Among the records below, find the line that has "theorem immediateOp_isSome_iff (funct3"; from there, give the lines again exactly, and stop after the line that has "theorem not_recognises_iff (funct3".

▶ **Saved data entries**

= = = =

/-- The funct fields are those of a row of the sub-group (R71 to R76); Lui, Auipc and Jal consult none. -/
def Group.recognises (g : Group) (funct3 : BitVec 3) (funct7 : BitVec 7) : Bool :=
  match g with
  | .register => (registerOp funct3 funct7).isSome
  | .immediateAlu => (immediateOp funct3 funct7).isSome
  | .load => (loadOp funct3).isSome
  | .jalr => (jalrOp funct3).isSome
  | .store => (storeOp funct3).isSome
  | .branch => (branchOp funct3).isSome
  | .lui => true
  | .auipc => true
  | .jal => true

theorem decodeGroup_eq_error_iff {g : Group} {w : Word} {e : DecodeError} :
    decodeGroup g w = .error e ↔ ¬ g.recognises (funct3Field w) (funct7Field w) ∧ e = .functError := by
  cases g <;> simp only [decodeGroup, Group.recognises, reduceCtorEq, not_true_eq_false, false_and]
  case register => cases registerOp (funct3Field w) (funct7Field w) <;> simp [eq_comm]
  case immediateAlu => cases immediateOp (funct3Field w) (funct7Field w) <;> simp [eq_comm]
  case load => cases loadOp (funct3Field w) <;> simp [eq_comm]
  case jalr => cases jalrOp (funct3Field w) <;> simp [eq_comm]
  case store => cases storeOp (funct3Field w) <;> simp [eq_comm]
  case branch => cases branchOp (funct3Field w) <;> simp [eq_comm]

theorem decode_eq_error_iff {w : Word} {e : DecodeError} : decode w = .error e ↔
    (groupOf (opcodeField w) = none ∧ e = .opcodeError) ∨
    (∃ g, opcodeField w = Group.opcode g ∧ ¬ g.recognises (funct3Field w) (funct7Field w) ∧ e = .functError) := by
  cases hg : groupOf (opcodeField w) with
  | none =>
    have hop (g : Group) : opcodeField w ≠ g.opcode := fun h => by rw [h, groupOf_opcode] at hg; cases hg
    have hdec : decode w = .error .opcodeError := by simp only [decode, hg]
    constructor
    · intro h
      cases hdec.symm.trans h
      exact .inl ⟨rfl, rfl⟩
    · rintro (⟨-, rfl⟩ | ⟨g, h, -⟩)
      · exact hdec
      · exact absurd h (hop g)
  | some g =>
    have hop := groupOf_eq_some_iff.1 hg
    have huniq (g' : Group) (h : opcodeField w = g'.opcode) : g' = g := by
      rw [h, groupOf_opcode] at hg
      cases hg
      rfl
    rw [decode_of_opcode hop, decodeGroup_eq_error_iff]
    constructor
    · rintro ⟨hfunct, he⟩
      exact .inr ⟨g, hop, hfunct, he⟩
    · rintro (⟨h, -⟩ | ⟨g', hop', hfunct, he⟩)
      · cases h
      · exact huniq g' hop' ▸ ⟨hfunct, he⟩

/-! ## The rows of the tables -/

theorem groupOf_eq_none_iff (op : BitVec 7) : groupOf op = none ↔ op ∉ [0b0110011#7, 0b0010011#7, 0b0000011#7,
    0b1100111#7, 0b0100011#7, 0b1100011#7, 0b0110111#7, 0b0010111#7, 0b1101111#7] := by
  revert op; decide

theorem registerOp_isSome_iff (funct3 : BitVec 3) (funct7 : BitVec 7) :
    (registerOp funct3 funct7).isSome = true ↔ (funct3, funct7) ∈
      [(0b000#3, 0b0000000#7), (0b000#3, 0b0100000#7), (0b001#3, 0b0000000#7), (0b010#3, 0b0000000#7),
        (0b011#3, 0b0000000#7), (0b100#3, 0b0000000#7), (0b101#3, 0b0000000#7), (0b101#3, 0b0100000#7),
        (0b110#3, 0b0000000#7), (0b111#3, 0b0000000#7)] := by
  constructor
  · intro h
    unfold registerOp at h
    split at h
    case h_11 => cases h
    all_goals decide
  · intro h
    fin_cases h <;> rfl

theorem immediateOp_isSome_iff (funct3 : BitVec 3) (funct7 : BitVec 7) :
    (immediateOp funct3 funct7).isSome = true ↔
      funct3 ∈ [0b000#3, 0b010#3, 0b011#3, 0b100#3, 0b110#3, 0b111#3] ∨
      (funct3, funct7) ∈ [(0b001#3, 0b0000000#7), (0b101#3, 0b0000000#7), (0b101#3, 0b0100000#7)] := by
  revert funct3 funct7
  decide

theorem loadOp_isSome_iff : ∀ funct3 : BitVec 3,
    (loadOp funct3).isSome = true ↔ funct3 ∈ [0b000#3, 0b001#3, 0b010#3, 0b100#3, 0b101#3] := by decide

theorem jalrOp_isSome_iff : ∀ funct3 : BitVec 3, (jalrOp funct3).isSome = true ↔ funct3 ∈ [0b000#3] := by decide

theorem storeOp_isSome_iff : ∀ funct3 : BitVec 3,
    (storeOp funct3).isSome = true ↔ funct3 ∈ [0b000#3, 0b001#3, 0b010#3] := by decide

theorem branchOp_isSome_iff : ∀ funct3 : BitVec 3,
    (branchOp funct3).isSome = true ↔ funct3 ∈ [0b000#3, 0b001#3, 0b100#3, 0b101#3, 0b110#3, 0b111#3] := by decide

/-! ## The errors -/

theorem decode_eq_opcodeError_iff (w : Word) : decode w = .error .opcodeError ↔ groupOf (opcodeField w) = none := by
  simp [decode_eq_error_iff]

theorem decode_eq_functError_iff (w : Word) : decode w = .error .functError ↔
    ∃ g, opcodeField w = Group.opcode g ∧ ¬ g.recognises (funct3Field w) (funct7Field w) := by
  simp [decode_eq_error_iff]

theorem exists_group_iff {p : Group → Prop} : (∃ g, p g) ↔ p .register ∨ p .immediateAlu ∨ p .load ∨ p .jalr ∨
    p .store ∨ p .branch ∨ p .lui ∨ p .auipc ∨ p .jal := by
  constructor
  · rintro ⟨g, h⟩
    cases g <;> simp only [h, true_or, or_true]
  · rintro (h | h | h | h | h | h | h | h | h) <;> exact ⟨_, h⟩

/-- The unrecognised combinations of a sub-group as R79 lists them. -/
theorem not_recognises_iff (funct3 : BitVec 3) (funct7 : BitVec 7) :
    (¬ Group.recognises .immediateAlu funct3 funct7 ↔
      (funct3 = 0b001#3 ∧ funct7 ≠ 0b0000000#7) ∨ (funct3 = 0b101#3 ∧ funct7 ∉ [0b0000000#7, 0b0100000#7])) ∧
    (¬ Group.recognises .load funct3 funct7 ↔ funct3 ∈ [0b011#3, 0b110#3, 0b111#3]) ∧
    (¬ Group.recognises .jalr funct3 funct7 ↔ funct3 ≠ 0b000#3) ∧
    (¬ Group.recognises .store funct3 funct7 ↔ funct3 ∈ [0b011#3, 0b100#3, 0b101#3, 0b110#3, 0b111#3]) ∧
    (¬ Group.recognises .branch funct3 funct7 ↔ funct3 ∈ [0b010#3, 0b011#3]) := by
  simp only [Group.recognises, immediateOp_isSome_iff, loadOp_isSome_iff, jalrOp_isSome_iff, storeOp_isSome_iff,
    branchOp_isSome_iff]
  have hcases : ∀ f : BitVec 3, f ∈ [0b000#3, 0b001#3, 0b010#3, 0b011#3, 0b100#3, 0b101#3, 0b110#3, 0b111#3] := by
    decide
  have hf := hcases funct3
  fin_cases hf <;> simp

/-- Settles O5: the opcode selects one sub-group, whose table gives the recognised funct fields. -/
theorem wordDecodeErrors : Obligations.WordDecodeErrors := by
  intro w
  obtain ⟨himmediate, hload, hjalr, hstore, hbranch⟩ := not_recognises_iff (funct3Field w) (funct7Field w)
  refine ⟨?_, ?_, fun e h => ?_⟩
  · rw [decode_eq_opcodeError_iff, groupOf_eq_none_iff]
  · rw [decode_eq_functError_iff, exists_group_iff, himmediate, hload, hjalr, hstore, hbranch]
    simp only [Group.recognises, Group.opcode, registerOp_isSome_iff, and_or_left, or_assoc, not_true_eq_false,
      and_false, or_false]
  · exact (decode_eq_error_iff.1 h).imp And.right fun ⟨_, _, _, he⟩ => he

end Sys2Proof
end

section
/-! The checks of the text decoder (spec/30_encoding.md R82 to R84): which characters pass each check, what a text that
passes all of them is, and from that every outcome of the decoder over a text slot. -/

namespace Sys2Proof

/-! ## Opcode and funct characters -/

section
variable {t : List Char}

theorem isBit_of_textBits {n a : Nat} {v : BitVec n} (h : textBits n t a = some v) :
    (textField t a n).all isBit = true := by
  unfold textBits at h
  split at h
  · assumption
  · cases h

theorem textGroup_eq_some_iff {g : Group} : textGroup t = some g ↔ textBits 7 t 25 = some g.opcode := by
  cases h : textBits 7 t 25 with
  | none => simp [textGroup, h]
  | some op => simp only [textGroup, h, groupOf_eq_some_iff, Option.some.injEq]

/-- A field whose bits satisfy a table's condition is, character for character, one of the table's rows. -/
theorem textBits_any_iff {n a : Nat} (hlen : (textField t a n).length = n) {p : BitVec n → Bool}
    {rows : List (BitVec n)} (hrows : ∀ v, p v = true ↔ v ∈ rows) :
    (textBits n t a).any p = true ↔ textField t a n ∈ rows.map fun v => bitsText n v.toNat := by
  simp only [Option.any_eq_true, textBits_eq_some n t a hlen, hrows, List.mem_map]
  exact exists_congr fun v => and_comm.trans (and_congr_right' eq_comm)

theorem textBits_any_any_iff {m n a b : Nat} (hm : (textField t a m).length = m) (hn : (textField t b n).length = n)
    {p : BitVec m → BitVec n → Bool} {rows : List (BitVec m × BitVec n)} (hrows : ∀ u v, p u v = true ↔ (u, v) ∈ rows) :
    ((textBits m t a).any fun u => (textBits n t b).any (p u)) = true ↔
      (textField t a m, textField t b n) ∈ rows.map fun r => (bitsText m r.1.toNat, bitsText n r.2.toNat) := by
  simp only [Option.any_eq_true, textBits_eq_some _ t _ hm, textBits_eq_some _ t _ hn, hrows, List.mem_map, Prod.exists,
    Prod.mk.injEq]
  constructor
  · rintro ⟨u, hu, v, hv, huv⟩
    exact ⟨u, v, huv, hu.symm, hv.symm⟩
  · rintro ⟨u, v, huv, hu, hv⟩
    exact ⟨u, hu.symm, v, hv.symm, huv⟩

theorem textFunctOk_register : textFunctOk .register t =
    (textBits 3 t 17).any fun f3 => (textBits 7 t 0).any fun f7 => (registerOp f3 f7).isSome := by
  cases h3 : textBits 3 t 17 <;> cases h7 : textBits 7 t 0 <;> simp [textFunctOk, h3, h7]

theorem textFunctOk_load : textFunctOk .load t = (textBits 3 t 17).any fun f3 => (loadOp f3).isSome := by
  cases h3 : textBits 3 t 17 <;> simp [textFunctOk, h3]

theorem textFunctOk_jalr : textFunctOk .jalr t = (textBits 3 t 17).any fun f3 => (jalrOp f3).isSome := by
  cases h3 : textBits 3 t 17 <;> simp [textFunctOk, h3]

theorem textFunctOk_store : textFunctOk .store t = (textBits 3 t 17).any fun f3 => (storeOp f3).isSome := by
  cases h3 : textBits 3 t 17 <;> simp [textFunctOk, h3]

= = = =

▶ **Response to the task**
theorem immediateOp_isSome_iff (funct3 : BitVec 3) (funct7 : BitVec 7) :
    (immediateOp funct3 funct7).isSome = true ↔
      funct3 ∈ [0b000#3, 0b010#3, 0b011#3, 0b100#3, 0b110#3, 0b111#3] ∨
      (funct3, funct7) ∈ [(0b001#3, 0b0000000#7), (0b101#3, 0b0000000#7), (0b101#3, 0b0100000#7)] := by
  revert funct3 funct7
  decide

theorem loadOp_isSome_iff : ∀ funct3 : BitVec 3,
    (loadOp funct3).isSome = true ↔ funct3 ∈ [0b000#3, 0b001#3, 0b010#3, 0b100#3, 0b101#3] := by decide

theorem jalrOp_isSome_iff : ∀ funct3 : BitVec 3, (jalrOp funct3).isSome = true ↔ funct3 ∈ [0b000#3] := by decide

theorem storeOp_isSome_iff : ∀ funct3 : BitVec 3,
    (storeOp funct3).isSome = true ↔ funct3 ∈ [0b000#3, 0b001#3, 0b010#3] := by decide

theorem branchOp_isSome_iff : ∀ funct3 : BitVec 3,
    (branchOp funct3).isSome = true ↔ funct3 ∈ [0b000#3, 0b001#3, 0b100#3, 0b101#3, 0b110#3, 0b111#3] := by decide

/-! ## The errors -/

theorem decode_eq_opcodeError_iff (w : Word) : decode w = .error .opcodeError ↔ groupOf (opcodeField w) = none := by
  simp [decode_eq_error_iff]

theorem decode_eq_functError_iff (w : Word) : decode w = .error .functError ↔
    ∃ g, opcodeField w = Group.opcode g ∧ ¬ g.recognises (funct3Field w) (funct7Field w) := by
  simp [decode_eq_error_iff]

theorem exists_group_iff {p : Group → Prop} : (∃ g, p g) ↔ p .register ∨ p .immediateAlu ∨ p .load ∨ p .jalr ∨
    p .store ∨ p .branch ∨ p .lui ∨ p .auipc ∨ p .jal := by
  constructor
  · rintro ⟨g, h⟩
    cases g <;> simp only [h, true_or, or_true]
  · rintro (h | h | h | h | h | h | h | h | h) <;> exact ⟨_, h⟩

/-- The unrecognised combinations of a sub-group as R79 lists them. -/
theorem not_recognises_iff (funct3 : BitVec 3) (funct7 : BitVec 7) :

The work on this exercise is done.